Senior Day Programs, Retirement Communities and Nursing Homes
Older adults have a variety of needs which can be addressed through drama therapy. Isolation and loss are big issues: some older adults have experienced physical losses due to medical conditions, cognitive losses from Alzheimer’s Disease, or social losses through deaths of friends and family members and losses from retirement from their life’s employment. The developmental issue of old age is life review as the individual looks back over and evaluates what has been accomplished and learned over the course of the years (Erikson, 1997). Drama therapy can help older adults make new social connections, assist with reminiscence and meaning-making, and bring enjoyment of the present moment back to participants, even those who are losing touch with the world around them due to dementia.
Judy Holstein, RDT/BCT was the Program Manager for a senior day program for elders in Evanston, Illinois. In her drama therapy groups, she created dramatic opportunities to re-visit enjoyable times past and to celebrate the present. A session might involve creating humorous commercials for “products that help with an age-related issue,” or making up an original radio drama based on a favorite radio show like “The Shadow” or “Fibber McGee and Molly,” or re-enacting an important story from Jewish history, such as the Purim Story or the Passover Story.

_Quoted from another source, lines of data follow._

/-- Settles O47: one bus write with the flags set before it, and none where the read faults. -/
theorem modifyMemory : Obligations.ModifyMemory := by
  intro s
  refine ⟨fun i v w fl hread h => ⟨fun ha => ?_, exec_of_replaces hread h⟩,
    fun k hread => ⟨?_, fun r => ?_, fun b => ?_, fun op => ?_⟩⟩
  · obtain ⟨t, hwrite, hrest⟩ := memWrite_withFlags_stored ha w fl s
    exact ⟨t, by rw [exec_of_replaces hread h, hwrite, Res.state_ok], hrest⟩
  · simp only [List.forall_mem_cons, List.not_mem_nil, false_imp_iff, implies_true, exec_incMemHL, exec_decMemHL,
      modifyWithFlags_error _ hread, Res.out_raised, and_self]
  · rw [exec_rotMemHL, modifyWithFlags_error _ hread, Res.out_raised]
  · rw [exec_resMemHL, exec_setMemHL, exec_bitMemHL, modifyPlain_error _ hread, modifyPlain_error _ hread, testBit, readR,
      memRead_error hread]
    exact ⟨rfl, rfl, rfl⟩
  · rw [exec_aluMemHL, aluWith, readR, memRead_error hread]; rfl

end Sys2Proof.Machine
end

section
/-! PROOFS. Control transfer and CPU control (47_control.md, 48_cpu_control.md), and the row of the byte 0xCB
(30_encoding.md section 3). -/

namespace Sys2Proof.Machine

variable {s : State}

/-! ## Conditions -/

/-- The condition the machine tests is the one of the field (R135). -/
theorem cond_iff (cc : Cond) (s : State) : cond cc s = true ↔ condHolds s cc := by
  cases cc with
  | nz | nc => exact iff_of_eq (Bool.not_eq_true' _)
  | z | c => exact Iff.rfl

theorem cond_of_holds {cc : Cond} (h : condHolds s cc) : cond cc s = true := (cond_iff cc s).mpr h

theorem cond_of_not_holds {cc : Cond} (h : ¬ condHolds s cc) : cond cc s = false :=
  Bool.eq_false_iff.mpr fun hc => h ((cond_iff cc s).mp hc)

theorem exec_jpCond (cc : Cond) (nn : Word) (s : State) : exec (.jpCond cc nn) s = jumpIf (cond cc s) nn s := by
  cases cc <;> rfl

theorem exec_jrCond (cc : Cond) (e : Byte) (s : State) :
    exec (.jrCond cc e) s = jumpIf (cond cc s) (s.pc + sext16 e) s := by
  cases cc <;> rfl

theorem exec_callCond (cc : Cond) (nn : Word) (s : State) : exec (.callCond cc nn) s = callIf (cond cc s) nn s := by
  cases cc <;> rfl

theorem exec_retCond (cc : Cond) (s : State) : exec (.retCond cc) s = retIf (cond cc s) s := by
  cases cc <;> rfl

theorem exec_rst (n : Fin 8) (s : State) : exec (.rst n) s = callIf true (BitVec.ofNat 16 (8 * n.val)) s := by
  fin_cases n <;> rfl

/-! ## Jumps -/

theorem exec_jrE8 (e : Byte) (s : State) : exec (.jrE8 e) s = jumpIf true (s.pc + sext16 e) s := rfl

/-- Every jump that is taken is `jumpIf` with its target. -/
theorem exec_of_jumps {i : Instr} {target : Word} (h : Jumps s i target) : exec i s = jumpIf true target s := by
  cases h with
  | jp | jpHL => rfl
  | jpCond cc nn hcc => rw [exec_jpCond, cond_of_holds hcc]
  | jr e => rw [exec_jrE8, add_sext16]
  | jrCond cc e hcc => rw [exec_jrCond, cond_of_holds hcc, add_sext16]

/-- Settles O56: taken, a jump writes PC; not taken, none of the four forms does anything. -/
theorem jumpsAndUntaken : Obligations.JumpsAndUntaken := by
  intro s i
  refine ⟨fun target h => exec_of_jumps h, fun h => ?_⟩
  cases h with
  | jp cc nn hcc => rw [exec_jpCond, cond_of_not_holds hcc]; rfl
  | jr cc e hcc => rw [exec_jrCond, cond_of_not_holds hcc]; rfl
  | call cc nn hcc => rw [exec_callCond, cond_of_not_holds hcc]; rfl
  | ret cc hcc => rw [exec_retCond, cond_of_not_holds hcc]; rfl

/-! ## Calls and returns -/

/-- Every call that is made is `callIf` with its target. -/
theorem exec_of_calls {i : Instr} {target : Word} (h : Calls s i target) : exec i s = callIf true target s := by
  cases h with
  | call => rfl
  | callCond cc nn hcc => rw [exec_callCond, cond_of_holds hcc]
  | rst n => exact exec_rst n s

/-- A call is the two writes of its push, then the jump unless one of them raised. -/
theorem callIf_true (target : Word) (s : State) : callIf true target s = .next (match pushWrites s.pc s with
    | .ok _ t => { t with pc := target }
    | .raised t => t) := by
  rw [callIf, if_pos rfl, push16_eq]
  cases pushWrites s.pc s <;> rfl

/-- A call onto storage pushes the address after it and jumps. -/
theorem callIf_stored (target : Word) (hlo : stored (s.sp - 2)) (hhi : stored (s.sp - 1)) :
    ∃ t, callIf true target s = .next t ∧ Pushed s.pc s t ∧ t.pc = target ∧
      { t with sp := s.sp, pc := s.pc, mem := s.mem, ie := s.ie } = s := by
  obtain ⟨t, hpush, ⟨hsp, hlow, hhigh, hothers⟩, hframe⟩ := push16_stored s.pc hlo hhi
  refine ⟨{ t with pc := target }, ?_, ⟨hsp, hlow, hhigh, hothers⟩, rfl,
    congrArg (fun x : State => { x with pc := s.pc }) hframe⟩
  rw [callIf, if_pos rfl, hpush]
  rfl

/-- Every return that is made is `retIf`. -/
theorem exec_of_returns {i : Instr} (h : Returns s i) : exec i s = retIf true s := by
  cases h with
  | ret => rfl
  | retCond cc hcc => rw [exec_retCond, cond_of_holds hcc]

theorem retIf_ok {lo hi : Byte} (hl : busRead s s.sp = .ok lo) (hh : busRead s (s.sp + 1) = .ok hi) :
    retIf true s = .next { s with pc := wordOf hi lo, sp := s.sp + 2 } := by
  rw [retIf, if_pos rfl, pop16_ok hl hh]; rfl

theorem exec_reti (s : State) : exec .reti s = (returnFromInterrupt s).out := rfl

/-- Settles O57: a push, then the jump; a pop, then the jump, and RETI enables. -/
theorem callsAndReturns : Obligations.CallsAndReturns := by
  intro s
  refine ⟨fun i target h => ?_, fun lo hi hl hh => ⟨fun i h => ?_, ?_⟩, fun k h => ⟨fun i hi => ?_, ?_⟩⟩
  · rw [exec_of_calls h]
    exact ⟨callIf_stored target, callIf_true target s⟩
  · rw [exec_of_returns h, retIf_ok hl hh]
  · rw [exec_reti, returnFromInterrupt, pop16_ok hl hh]; rfl
  · rw [exec_of_returns hi, retIf, if_pos rfl, pop16_error h]; rfl
  · rw [exec_reti, returnFromInterrupt, pop16_error h]; rfl

/-! ## CPU control -/

theorem exec_halt (s : State) : exec .halt s = haltOrRaise s := rfl

/-- Settles O58: the four rules; HALT raises exactly where its three conditions meet. -/
theorem engineControl : Obligations.EngineControl := by
  intro s
  refine ⟨rfl, rfl, rfl, fun h => ?_, fun hon hime hp => ?_⟩
  · rw [exec_halt, haltOrRaise, if_neg]
    rintro ⟨hon, hime, hp⟩
    rcases h with h | h | h
    · exact Bool.false_ne_true (h.symm.trans hon)
    · exact Bool.false_ne_true (hime.symm.trans h)
    · exact hp h
  · rw [exec_halt, haltOrRaise, if_pos ⟨hon, hime, hp⟩, raise_out]

/-- The row of an illegal opcode raises for its byte (R385). -/
theorem exec_illegal (s : State) : ∀ row ∈ Instr.illegalRows, exec row.2 s = illegal row.1 s := by
  simp only [Instr.illegalRows, List.forall_mem_cons]
  exact ⟨rfl, rfl, rfl, rfl, rfl, rfl, rfl, rfl, rfl, rfl, rfl, nofun⟩

/-- The row of an illegal opcode stands at its byte and takes no other (R141). -/
theorem primaryRow_illegal : ∀ row ∈ Instr.illegalRows, primaryRow row.1 = .op row.2 := by
  simp only [Instr.illegalRows, List.forall_mem_cons]
  exact ⟨rfl, rfl, rfl, rfl, rfl, rfl, rfl, rfl, rfl, rfl, rfl, nofun⟩

/-- The fetch of an instruction of one byte. -/
theorem fetchInstr_op {op : Byte} {i : Instr} (hrow : primaryRow op = .op i) (h : busRead s s.pc = .ok op) :
    fetchInstr s = .ok i { s with pc := s.pc + 1 } := by
  rw [fetchInstr, fetch8_ok h, Res.andThen_ok, hrow]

But drama therapy is not just about the past; it can help process current events. Judy recalls several years ago a drama group was scheduled on the day after a gunman shot and killed a number of people at a Jewish Community Center in Los Angeles. The group members were very upset at the news reports and needed to process their anger, frustration, and helplessness. A number were survivors of the Holocaust or had relatives who had died in Hitler’s concentration camps, so this example of violence was very upsetting to them. Judy and her assistant Deb Mier, RDT, led the group in brainstorming the creation of a new and improved society, which they dubbed “Earth 2 – Dreamland.” In this place children with potential emotional problems would be identified and helped when they were young, so they wouldn’t grow up to become adults who hurt others. A council of young and old called The Care-Givers would work together to make sure that justice was served and needs were met for all. The group nominated their choices for this council, including 2 group members who were highly admired and respected, the Reverend Jesse Jackson, Sammy Sosa, Michael Jordan, and – to her great honor and surprise — Judy. Then they all stood together, held hands, and chanted “Let us begin!” This drama therapy ritual brought closure and relief to the group as they struggled to find meaning in an upsetting event and allowed them to continue to act as problem-solvers and care-givers.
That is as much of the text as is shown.